這個屋場不大,轉完後,我迫不及待的問父親賺了多少錢,父親蹲下來數了一下,說有三塊多,一般都是給一毛的五分的,最多的一家有人在堂屋打牌的,父親喝的口彩是“四人打牌四人贏,輸的是桌子與板凳”,那幾個人一高興,每人給了兩毛錢。當然也有沒給錢的,主人故意躲開,耍完後父親略等一下,沒人打發錢,也就算了。
耍了一上午雞,穿了好幾個屋場,到了吃午飯的時間,居然賺了18塊多錢,父親於是很興奮,走到一個小賣部裡,買了十把麻花,二兩谷酒,喝完後臉上黑紅,跟我說:旺兒,有搞頭不?一天收入少說30塊錢,我們玩到正月初十,得有二三百塊錢,抵得種半年田地!

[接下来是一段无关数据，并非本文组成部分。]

/-- EVC_SETPENDk: Set pending (15_supervisor_and_events). -/
def EVC_SETPENDk (k : Nat) : Nat := 0x2000420 + k * 0x4
def EVC_SETPENDk_SET (k : Nat) : RF := ⟨EVC_SETPENDk k, 0, 32⟩

/-- EVC_CLAIMt: Claim (15_supervisor_and_events). -/
def EVC_CLAIMt (t : Nat) : Nat := 0x2000800 + t * 0x8
def EVC_CLAIMt_SRC (t : Nat) : RF := ⟨EVC_CLAIMt t, 0, 8⟩
def EVC_CLAIMt_VALID (t : Nat) : RF := ⟨EVC_CLAIMt t, 31, 1⟩

/-- EVC_COMPLETEt: Completion (15_supervisor_and_events). -/
def EVC_COMPLETEt (t : Nat) : Nat := 0x2000804 + t * 0x8
def EVC_COMPLETEt_SRC (t : Nat) : RF := ⟨EVC_COMPLETEt t, 0, 8⟩

/-- EVC_NMI: Non-maskable events (15_supervisor_and_events). -/
def EVC_NMI : Nat := 0x2000C00
def EVC_NMI_NMI : RF := ⟨EVC_NMI, 0, 4⟩

/-- EVC_FAULT: Completion fault (15_supervisor_and_events). -/
def EVC_FAULT : Nat := 0x2000C04
def EVC_FAULT_NAMED : RF := ⟨EVC_FAULT, 0, 8⟩
def EVC_FAULT_ACTIVE : RF := ⟨EVC_FAULT, 8, 8⟩
def EVC_FAULT_TARGET : RF := ⟨EVC_FAULT, 16, 3⟩
def EVC_FAULT_NONE : RF := ⟨EVC_FAULT, 19, 1⟩
def EVC_FAULT_VALID : RF := ⟨EVC_FAULT, 31, 1⟩

/-- EVC_VEC_EVT: Vectors (15_supervisor_and_events). -/
def EVC_VEC_EVT : Nat := 0x2000C10
def EVC_VEC_EVT_ADDR : RF := ⟨EVC_VEC_EVT, 2, 30⟩

/-- EVC_VEC_NMI: Vectors (15_supervisor_and_events). -/
def EVC_VEC_NMI : Nat := 0x2000C14
def EVC_VEC_NMI_ADDR : RF := ⟨EVC_VEC_NMI, 2, 30⟩

/-- EVC_VEC_TRAP: Vectors (15_supervisor_and_events). -/
def EVC_VEC_TRAP : Nat := 0x2000C18
def EVC_VEC_TRAP_ADDR : RF := ⟨EVC_VEC_TRAP, 2, 30⟩

/-- EVC_TRAP: Trap record (15_supervisor_and_events). -/
def EVC_TRAP : Nat := 0x2000C20
def EVC_TRAP_CAUSE : RF := ⟨EVC_TRAP, 0, 4⟩
def EVC_TRAP_DBL : RF := ⟨EVC_TRAP, 30, 1⟩
def EVC_TRAP_VALID : RF := ⟨EVC_TRAP, 31, 1⟩

/-- EVC_TRAP_ADDR: Trap address (15_supervisor_and_events). -/
def EVC_TRAP_ADDR : Nat := 0x2000C24
def EVC_TRAP_ADDR_ADDR : RF := ⟨EVC_TRAP_ADDR, 0, 32⟩

/-- WDG_CTL: Watchdog control (15_supervisor_and_events). -/
def WDG_CTL : Nat := 0x2030000
def WDG_CTL_EN : RF := ⟨WDG_CTL, 0, 1⟩
def WDG_CTL_RUN_ON_HALT : RF := ⟨WDG_CTL, 1, 1⟩
def WDG_CTL_LOCK : RF := ⟨WDG_CTL, 2, 1⟩

/-- WDG_LOAD: Reload value (15_supervisor_and_events). -/
def WDG_LOAD : Nat := 0x2030004
def WDG_LOAD_LOAD : RF := ⟨WDG_LOAD, 0, 32⟩

/-- WDG_WARN: Warning point (15_supervisor_and_events). -/
def WDG_WARN : Nat := 0x2030008
def WDG_WARN_WARN : RF := ⟨WDG_WARN, 0, 32⟩

/-- WDG_SVC: Service (15_supervisor_and_events). -/
def WDG_SVC : Nat := 0x203000C
def WDG_SVC_KEY : RF := ⟨WDG_SVC, 0, 32⟩

/-- WDG_COUNT: Count (15_supervisor_and_events). -/
def WDG_COUNT : Nat := 0x2030010
def WDG_COUNT_COUNT : RF := ⟨WDG_COUNT, 0, 32⟩

/-- TWI_CFG: Target configuration (15_supervisor_and_events). -/
def TWI_CFG : Nat := 0x2050000
def TWI_CFG_ADDR : RF := ⟨TWI_CFG, 0, 7⟩
def TWI_CFG_EN : RF := ⟨TWI_CFG, 7, 1⟩

/-- TWI_MCTL: Controller transfer (15_supervisor_and_events). -/
def TWI_MCTL : Nat := 0x2050004
def TWI_MCTL_GO : RF := ⟨TWI_MCTL, 0, 1⟩
def TWI_MCTL_BUSY : RF := ⟨TWI_MCTL, 1, 1⟩
def TWI_MCTL_STATUS : RF := ⟨TWI_MCTL, 4, 4⟩
def TWI_MCTL_ADDR : RF := ⟨TWI_MCTL, 8, 7⟩
def TWI_MCTL_WLEN : RF := ⟨TWI_MCTL, 16, 4⟩
def TWI_MCTL_RLEN : RF := ⟨TWI_MCTL, 20, 4⟩
def TWI_MCTL_SPEED : RF := ⟨TWI_MCTL, 24, 2⟩

/-- TWI_MDATA_LO: Controller data (15_supervisor_and_events). -/
def TWI_MDATA_LO : Nat := 0x2050008
def TWI_MDATA_LO_DATA : RF := ⟨TWI_MDATA_LO, 0, 32⟩

/-- TWI_MDATA_HI: Controller data (15_supervisor_and_events). -/
def TWI_MDATA_HI : Nat := 0x205000C
def TWI_MDATA_HI_DATA : RF := ⟨TWI_MDATA_HI, 0, 32⟩

/-- GPIO_OUTw: Output levels (15_supervisor_and_events). -/
def GPIO_OUTw (w : Nat) : Nat := 0x2060000 + w * 0x10
def GPIO_OUTw_OUT (w : Nat) : RF := ⟨GPIO_OUTw w, 0, 32⟩

/-- GPIO_OEw: Output enables (15_supervisor_and_events). -/
def GPIO_OEw (w : Nat) : Nat := 0x2060004 + w * 0x10
def GPIO_OEw_OE (w : Nat) : RF := ⟨GPIO_OEw w, 0, 32⟩

/-- GPIO_INw: Input levels (15_supervisor_and_events). -/
def GPIO_INw (w : Nat) : Nat := 0x2060008 + w * 0x10
def GPIO_INw_IN (w : Nat) : RF := ⟨GPIO_INw w, 0, 32⟩

/-- GPIO_EDGEw: Level changes (15_supervisor_and_events). -/
def GPIO_EDGEw (w : Nat) : Nat := 0x206000C + w * 0x10
def GPIO_EDGEw_EDGE (w : Nat) : RF := ⟨GPIO_EDGEw w, 0, 32⟩

/-- GPIO_MAPg: Pin assignment (15_supervisor_and_events). -/
def GPIO_MAPg (g : Nat) : Nat := 0x2060100 + g * 0x4
def GPIO_MAPg_BANK (g : Nat) : RF := ⟨GPIO_MAPg g, 0, 4⟩
def GPIO_MAPg_PIN (g : Nat) : RF := ⟨GPIO_MAPg g, 4, 6⟩
def GPIO_MAPg_VALID (g : Nat) : RF := ⟨GPIO_MAPg g, 31, 1⟩

/-- MON_CFG: UART configuration (16_debug_and_monitor). -/
def MON_CFG : Nat := 0x2040000
def MON_CFG_BAUD : RF := ⟨MON_CFG, 0, 3⟩
def MON_CFG_EN : RF := ⟨MON_CFG, 3, 1⟩

/-- MON_STAT: UART status (16_debug_and_monitor). -/
def MON_STAT : Nat := 0x2040004
def MON_STAT_RX_COUNT : RF := ⟨MON_STAT, 0, 7⟩
def MON_STAT_TX_FREE : RF := ⟨MON_STAT, 8, 7⟩
def MON_STAT_FERR : RF := ⟨MON_STAT, 16, 1⟩
def MON_STAT_OVR : RF := ⟨MON_STAT, 17, 1⟩
def MON_STAT_BRK : RF := ⟨MON_STAT, 18, 1⟩

/-- MON_DATA: UART data (16_debug_and_monitor). -/
def MON_DATA : Nat := 0x2040008
def MON_DATA_DATA : RF := ⟨MON_DATA, 0, 8⟩
def MON_DATA_VALID : RF := ⟨MON_DATA, 8, 1⟩

/-- CKC_CTL: Clock control (17_clocks_and_power). -/
def CKC_CTL : Nat := 0x2010000
def CKC_CTL_USE_XTAL : RF := ⟨CKC_CTL, 0, 1⟩
def CKC_CTL_AUTO : RF := ⟨CKC_CTL, 1, 1⟩

/-- CKC_STAT: Clock status (17_clocks_and_power). -/
def CKC_STAT : Nat := 0x2010004
def CKC_STAT_XTAL_OK : RF := ⟨CKC_STAT, 0, 1⟩
def CKC_STAT_ON_RC : RF := ⟨CKC_STAT, 1, 1⟩
def CKC_STAT_XTAL_FAIL : RF := ⟨CKC_STAT, 2, 1⟩
def CKC_STAT_SYN_UNLOCK : RF := ⟨CKC_STAT, 3, 1⟩
def CKC_STAT_GATED : RF := ⟨CKC_STAT, 4, 1⟩
def CKC_STAT_REFUSED : RF := ⟨CKC_STAT, 5, 1⟩
def CKC_STAT_SYN_LOCK : RF := ⟨CKC_STAT, 8, 8⟩

/-- CKC_EN_HUB: Hub block enables (17_clocks_and_power). -/
def CKC_EN_HUB : Nat := 0x2010010
def CKC_EN_HUB_EN : RF := ⟨CKC_EN_HUB, 0, 13⟩

/-- CKC_EN_IFd: Interface enables (17_clocks_and_power). -/
def CKC_EN_IFd (d : Nat) : Nat := 0x2010020 + d * 0x4
def CKC_EN_IFd_MAC (d : Nat) : RF := ⟨CKC_EN_IFd d, 0, 16⟩
def CKC_EN_IFd_JLK (d : Nat) : RF := ⟨CKC_EN_IFd d, 16, 16⟩

/-- CKC_EN_SEd: Engine enables (17_clocks_and_power). -/
def CKC_EN_SEd (d : Nat) : Nat := 0x2010028 + d * 0x4
def CKC_EN_SEd_EN (d : Nat) : RF := ⟨CKC_EN_SEd d, 0, 32⟩

/-- CKC_EN_LNQd_k: Lane quad enables (17_clocks_and_power). -/
def CKC_EN_LNQd_k (d k : Nat) : Nat := 0x2010030 + d * 0x8 + k * 0x4
def CKC_EN_LNQd_k_EN (d k : Nat) : RF := ⟨CKC_EN_LNQd_k d k, 0, 32⟩

/-- CKC_SYNf_CFG: Fabric synthesiser (17_clocks_and_power). -/
def CKC_SYNf_CFG (f : Nat) : Nat := 0x2010100 + f * 0x4
def CKC_SYNf_CFG_P (f : Nat) : RF := ⟨CKC_SYNf_CFG f, 0, 16⟩
def CKC_SYNf_CFG_Q (f : Nat) : RF := ⟨CKC_SYNf_CFG f, 16, 14⟩
def CKC_SYNf_CFG_EN (f : Nat) : RF := ⟨CKC_SYNf_CFG f, 31, 1⟩

/-- CKC_FCNT_CTL: Frequency counter control (17_clocks_and_power). -/
def CKC_FCNT_CTL : Nat := 0x2010200
def CKC_FCNT_CTL_START : RF := ⟨CKC_FCNT_CTL, 0, 1⟩
def CKC_FCNT_CTL_DONE : RF := ⟨CKC_FCNT_CTL, 1, 1⟩
def CKC_FCNT_CTL_STATUS : RF := ⟨CKC_FCNT_CTL, 2, 4⟩
def CKC_FCNT_CTL_MEAS : RF := ⟨CKC_FCNT_CTL, 6, 5⟩
def CKC_FCNT_CTL_REF : RF := ⟨CKC_FCNT_CTL, 11, 5⟩
def CKC_FCNT_CTL_LANE : RF := ⟨CKC_FCNT_CTL, 16, 9⟩
def CKC_FCNT_CTL_PIN : RF := ⟨CKC_FCNT_CTL, 25, 5⟩

/-- CKC_FCNT_GATE: Gate length (17_clocks_and_power). -/
def CKC_FCNT_GATE : Nat := 0x2010204
def CKC_FCNT_GATE_GATE : RF := ⟨CKC_FCNT_GATE, 0, 32⟩

/-- CKC_FCNT_RES: Count (17_clocks_and_power). -/
def CKC_FCNT_RES : Nat := 0x2010208
def CKC_FCNT_RES_COUNT : RF := ⟨CKC_FCNT_RES, 0, 32⟩

/-- GAF_DOMd_STAT: Domain state (17_clocks_and_power). -/
def GAF_DOMd_STAT (d : Nat) : Nat := 0x2020000 + d * 0x4
def GAF_DOMd_STAT_VOTES (d : Nat) : RF := ⟨GAF_DOMd_STAT d, 0, 8⟩
def GAF_DOMd_STAT_STATE (d : Nat) : RF := ⟨GAF_DOMd_STAT d, 8, 3⟩
def GAF_DOMd_STAT_ISOLATED (d : Nat) : RF := ⟨GAF_DOMd_STAT d, 11, 1⟩
def GAF_DOMd_STAT_CUT_PEND (d : Nat) : RF := ⟨GAF_DOMd_STAT d, 12, 1⟩
def GAF_DOMd_STAT_FAULT (d : Nat) : RF := ⟨GAF_DOMd_STAT d, 13, 1⟩
def GAF_DOMd_STAT_QUEUED (d : Nat) : RF := ⟨GAF_DOMd_STAT d, 14, 1⟩

/-- GAF_SVOTE: Supervisor votes (17_clocks_and_power). -/
def GAF_SVOTE : Nat := 0x2020080
def GAF_SVOTE_VOTE : RF := ⟨GAF_SVOTE, 0, 30⟩

/-- GAF_CUT_TICK_LO: Power Cut tick (17_clocks_and_power). -/
def GAF_CUT_TICK_LO : Nat := 0x2020090
def GAF_CUT_TICK_LO_TICK : RF := ⟨GAF_CUT_TICK_LO, 0, 32⟩

/-- GAF_CUT_TICK_HI: Power Cut tick (17_clocks_and_power). -/
def GAF_CUT_TICK_HI : Nat := 0x2020094
def GAF_CUT_TICK_HI_TICK : RF := ⟨GAF_CUT_TICK_HI, 0, 32⟩

/-- GAF_CUT_CTL: Power Cut request (17_clocks_and_power). -/
def GAF_CUT_CTL : Nat := 0x2020098
def GAF_CUT_CTL_ARM : RF := ⟨GAF_CUT_CTL, 0, 1⟩
def GAF_CUT_CTL_CANCEL : RF := ⟨GAF_CUT_CTL, 1, 1⟩
def GAF_CUT_CTL_OFF : RF := ⟨GAF_CUT_CTL, 2, 1⟩
def GAF_CUT_CTL_DOMAIN : RF := ⟨GAF_CUT_CTL, 3, 5⟩
def GAF_CUT_CTL_SLOT : RF := ⟨GAF_CUT_CTL, 8, 5⟩
def GAF_CUT_CTL_CLIENT : RF := ⟨GAF_CUT_CTL, 13, 3⟩
def GAF_CUT_CTL_STATUS : RF := ⟨GAF_CUT_CTL, 16, 4⟩
def GAF_CUT_CTL_STATE : RF := ⟨GAF_CUT_CTL, 20, 3⟩

/-- GAF_SLEEP: Sleep mode (17_clocks_and_power). -/
def GAF_SLEEP : Nat := 0x20200A0
def GAF_SLEEP_MODE : RF := ⟨GAF_SLEEP, 0, 2⟩
def GAF_SLEEP_D0_STOP : RF := ⟨GAF_SLEEP, 2, 1⟩

/-- GAF_WAKE_EN: Wake sources (17_clocks_and_power). -/
def GAF_WAKE_EN : Nat := 0x20200A4
def GAF_WAKE_EN_TWI : RF := ⟨GAF_WAKE_EN, 0, 1⟩
def GAF_WAKE_EN_LATCH : RF := ⟨GAF_WAKE_EN, 1, 1⟩
def GAF_WAKE_EN_ALARM : RF := ⟨GAF_WAKE_EN, 2, 1⟩
def GAF_WAKE_EN_P2 : RF := ⟨GAF_WAKE_EN, 3, 1⟩

/-- GAF_WAKE_CAUSE: Wake cause (17_clocks_and_power). -/
def GAF_WAKE_CAUSE : Nat := 0x20200A8
def GAF_WAKE_CAUSE_COLD : RF := ⟨GAF_WAKE_CAUSE, 0, 1⟩
def GAF_WAKE_CAUSE_TWI : RF := ⟨GAF_WAKE_CAUSE, 1, 1⟩
def GAF_WAKE_CAUSE_LATCH : RF := ⟨GAF_WAKE_CAUSE, 2, 1⟩
def GAF_WAKE_CAUSE_ALARM : RF := ⟨GAF_WAKE_CAUSE, 3, 1⟩
def GAF_WAKE_CAUSE_SOURCE : RF := ⟨GAF_WAKE_CAUSE, 8, 8⟩

/-- GAF_RELEASE: Unit release (17_clocks_and_power). -/
def GAF_RELEASE : Nat := 0x20200B0
def GAF_RELEASE_KIND : RF := ⟨GAF_RELEASE, 0, 3⟩
def GAF_RELEASE_UNIT : RF := ⟨GAF_RELEASE, 3, 7⟩
def GAF_RELEASE_GO : RF := ⟨GAF_RELEASE, 31, 1⟩

/-- GAF_STAT: Gaffer status (17_clocks_and_power). -/
def GAF_STAT : Nat := 0x20200B4
def GAF_STAT_PFW : RF := ⟨GAF_STAT, 0, 1⟩
def GAF_STAT_RAMP_FAULT : RF := ⟨GAF_STAT, 1, 1⟩
def GAF_STAT_REFUSED : RF := ⟨GAF_STAT, 2, 1⟩
def GAF_STAT_DEFER : RF := ⟨GAF_STAT, 3, 1⟩

/-- GAF_RST: Software reset (18_startup_reset_recovery). -/
def GAF_RST : Nat := 0x20200C0
def GAF_RST_SCOPE : RF := ⟨GAF_RST, 0, 2⟩
def GAF_RST_KEY : RF := ⟨GAF_RST, 16, 16⟩

/-- GAF_RST_CAUSE: Last reset (18_startup_reset_recovery). -/
def GAF_RST_CAUSE : Nat := 0x20200C4
def GAF_RST_CAUSE_CAUSE : RF := ⟨GAF_RST_CAUSE, 0, 4⟩
def GAF_RST_CAUSE_SCOPE : RF := ⟨GAF_RST_CAUSE, 4, 2⟩
def GAF_RST_CAUSE_RAIL : RF := ⟨GAF_RST_CAUSE, 8, 8⟩
def GAF_RST_CAUSE_BOOT_MODE : RF := ⟨GAF_RST_CAUSE, 16, 2⟩

/-- The rows of the FAB registers. -/
def rowsFab : List RegRow :=
  [⟨0x10000000, [(2, 0x8000000)], [⟨0, 8, .ro, 0⟩, ⟨8, 1, .ro, 0⟩, ⟨16, 8, .ro, 1⟩]⟩,
   ⟨0x10000010, [(2, 0x8000000)], [⟨0, 1, .w1c, 0⟩, ⟨1, 1, .w1c, 0⟩, ⟨2, 1, .w1c, 0⟩, ⟨3, 1, .w1c, 0⟩, ⟨16, 16, .rcl, 0⟩]⟩,
   ⟨0x10001000, [(2, 0x8000000), (64, 0x4)], [⟨0, 13, .rw, 0⟩, ⟨13, 8, .rw, 0⟩, ⟨21, 2, .rw, 0⟩, ⟨31, 1, .rw, 0⟩]⟩,
   ⟨0x10001100, [(2, 0x8000000), (16, 0x4)], [⟨0, 6, .rw, 0⟩, ⟨7, 1, .rw, 0⟩]⟩,
   ⟨0x10001200, [(2, 0x8000000)], [⟨0, 1, .wo, 0⟩, ⟨1, 1, .wo, 0⟩, ⟨2, 1, .wo, 0⟩, ⟨4, 2, .rw, 0⟩, ⟨8, 3, .rw, 0⟩, ⟨16, 15, .rw, 0x2000⟩]⟩,
   ⟨0x10001204, [(2, 0x8000000)], [⟨0, 3, .ro, 0⟩, ⟨4, 4, .ro, 0⟩, ⟨8, 1, .w1c, 0⟩, ⟨9, 1, .w1c, 0⟩, ⟨10, 1, .w1c, 0⟩]⟩,
   ⟨0x10001208, [(2, 0x8000000)], [⟨0, 15, .ro, 0⟩, ⟨16, 3, .ro, 0⟩]⟩,
   ⟨0x10001210, [(2, 0x8000000)], [⟨0, 32, .rw, 0⟩]⟩,
   ⟨0x10001214, [(2, 0x8000000)], [⟨0, 32, .rw, 0⟩]⟩,
   ⟨0x10001218, [(2, 0x8000000)], [⟨0, 32, .rw, 0⟩]⟩,
   ⟨0x1000121C, [(2, 0x8000000)], [⟨0, 32, .rw, 0⟩]⟩,
   ⟨0x10001220, [(2, 0x8000000)], [⟨0, 32, .rw, 0⟩]⟩,
   ⟨0x10001224, [(2, 0x8000000)], [⟨0, 32, .rw, 0⟩]⟩,
   ⟨0x10001228, [(2, 0x8000000)], [⟨0, 32, .ro, 0⟩]⟩,
   ⟨0x1000122C, [(2, 0x8000000)], [⟨0, 32, .ro, 0⟩]⟩,
   ⟨0x10002000, [(2, 0x8000000)], [⟨0, 1, .w1c, 0⟩, ⟨1, 1, .w1c, 0⟩, ⟨2, 1, .w1c, 0⟩, ⟨3, 1, .w1c, 0⟩, ⟨4, 1, .w1c, 0⟩]⟩,
   ⟨0x10002004, [(2, 0x8000000)], [⟨0, 16, .rcl, 0⟩, ⟨16, 16, .rcl, 0⟩]⟩,
   ⟨0x10002008, [(2, 0x8000000)], [⟨0, 2, .ro, 0⟩, ⟨2, 12, .ro, 0⟩, ⟨14, 16, .ro, 0⟩, ⟨31, 1, .ro, 0⟩]⟩,
   ⟨0x10002100, [(2, 0x8000000)], [⟨0, 1, .wo, 0⟩, ⟨1, 1, .wo, 0⟩, ⟨2, 1, .rw, 0⟩, ⟨4, 3, .rw, 0⟩]⟩,
   ⟨0x10002104, [(2, 0x8000000)], [⟨0, 8, .rw, 0⟩]⟩,
   ⟨0x10002108, [(2, 0x8000000)], [⟨0, 32, .rw, 0⟩]⟩,
   ⟨0x1000210C, [(2, 0x8000000)], [⟨0, 2, .ro, 0⟩, ⟨4, 4, .ro, 0⟩, ⟨8, 1, .w1c, 0⟩, ⟨9, 1, .w1c, 0⟩, ⟨16, 12, .ro, 0⟩]⟩,
   ⟨0x10002110, [(2, 0x8000000)], [⟨0, 2, .ro, 0⟩, ⟨2, 12, .ro, 0⟩, ⟨14, 16, .ro, 0⟩, ⟨31, 1, .ro, 0⟩]⟩]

我也很開心,對父親說:“那明年還耍,年年耍雞,又輕鬆又賺錢。”
父親搖頭說:“傻蛋,不過是討飯一樣的營生,唉,你小,不懂……”
下午繼續耍雞,因為是大年初一,許多人家聽了吉利話都給錢,只是多多少少的事,當然,也有幾個頑皮的孩子扯住公雞尾巴上的紙,撕了一個大窟窿眼,我氣得衝上去想幹仗,父親制止了我,說咱們出外的人,在走江湖,要能忍。
3,
太陽要下山的時候,我們到了一個屋場,進村子第一家紅磚高牆,很是氣派,門口一條大黑狗汪汪叫著,父親打著鐃在前面開路,用身子護著我進門,耍了一圈,父親喊起口彩:金雞進門,喜氣盈門;春回大地,舉國歡騰……
哈!這不是章大勇嘛!忽然,一個宏亮的聲音叫著父親的名字。
“您是?”父親遲疑著停下來。
“我是湯國慶,在你們村裡蹲過點的。”
“哦,是湯書記,是是是……”父親侷促地應著,臉色灰灰的。
“章大勇啊,你怎麼搞起這個來了,不好好勞動,像個河南耍猴的一樣討要了?啊?”湯書記一把搶過我手中的耍雞,眯著眼睛仔細研究著。
“這是什麼東西?雞吧?別裝神弄鬼啦,小章,再說,雞也不是什麼好召頭呀,尖著嘴巴,啄社會主義的勝利果實……”湯書記嘴裡一股很大的酒氣,臉膛紅得像個關公。
父親囁嚅著,一個勁點頭說是是是。我從來沒有見過父親如此懦弱無能過。
湯書記忽然從兜裡摸出一張鈔票,五塊錢!一把塞在父親手中,說道:“小章,別搞這個封建迷信的東西了,這五塊錢你拿著,快走吧,不然我叫人捉你呢。”說完,他把耍雞放在地上,抬起腳狠狠跺著,紙糊的大公雞很快變成一地狼藉,紙片在空中飛舞……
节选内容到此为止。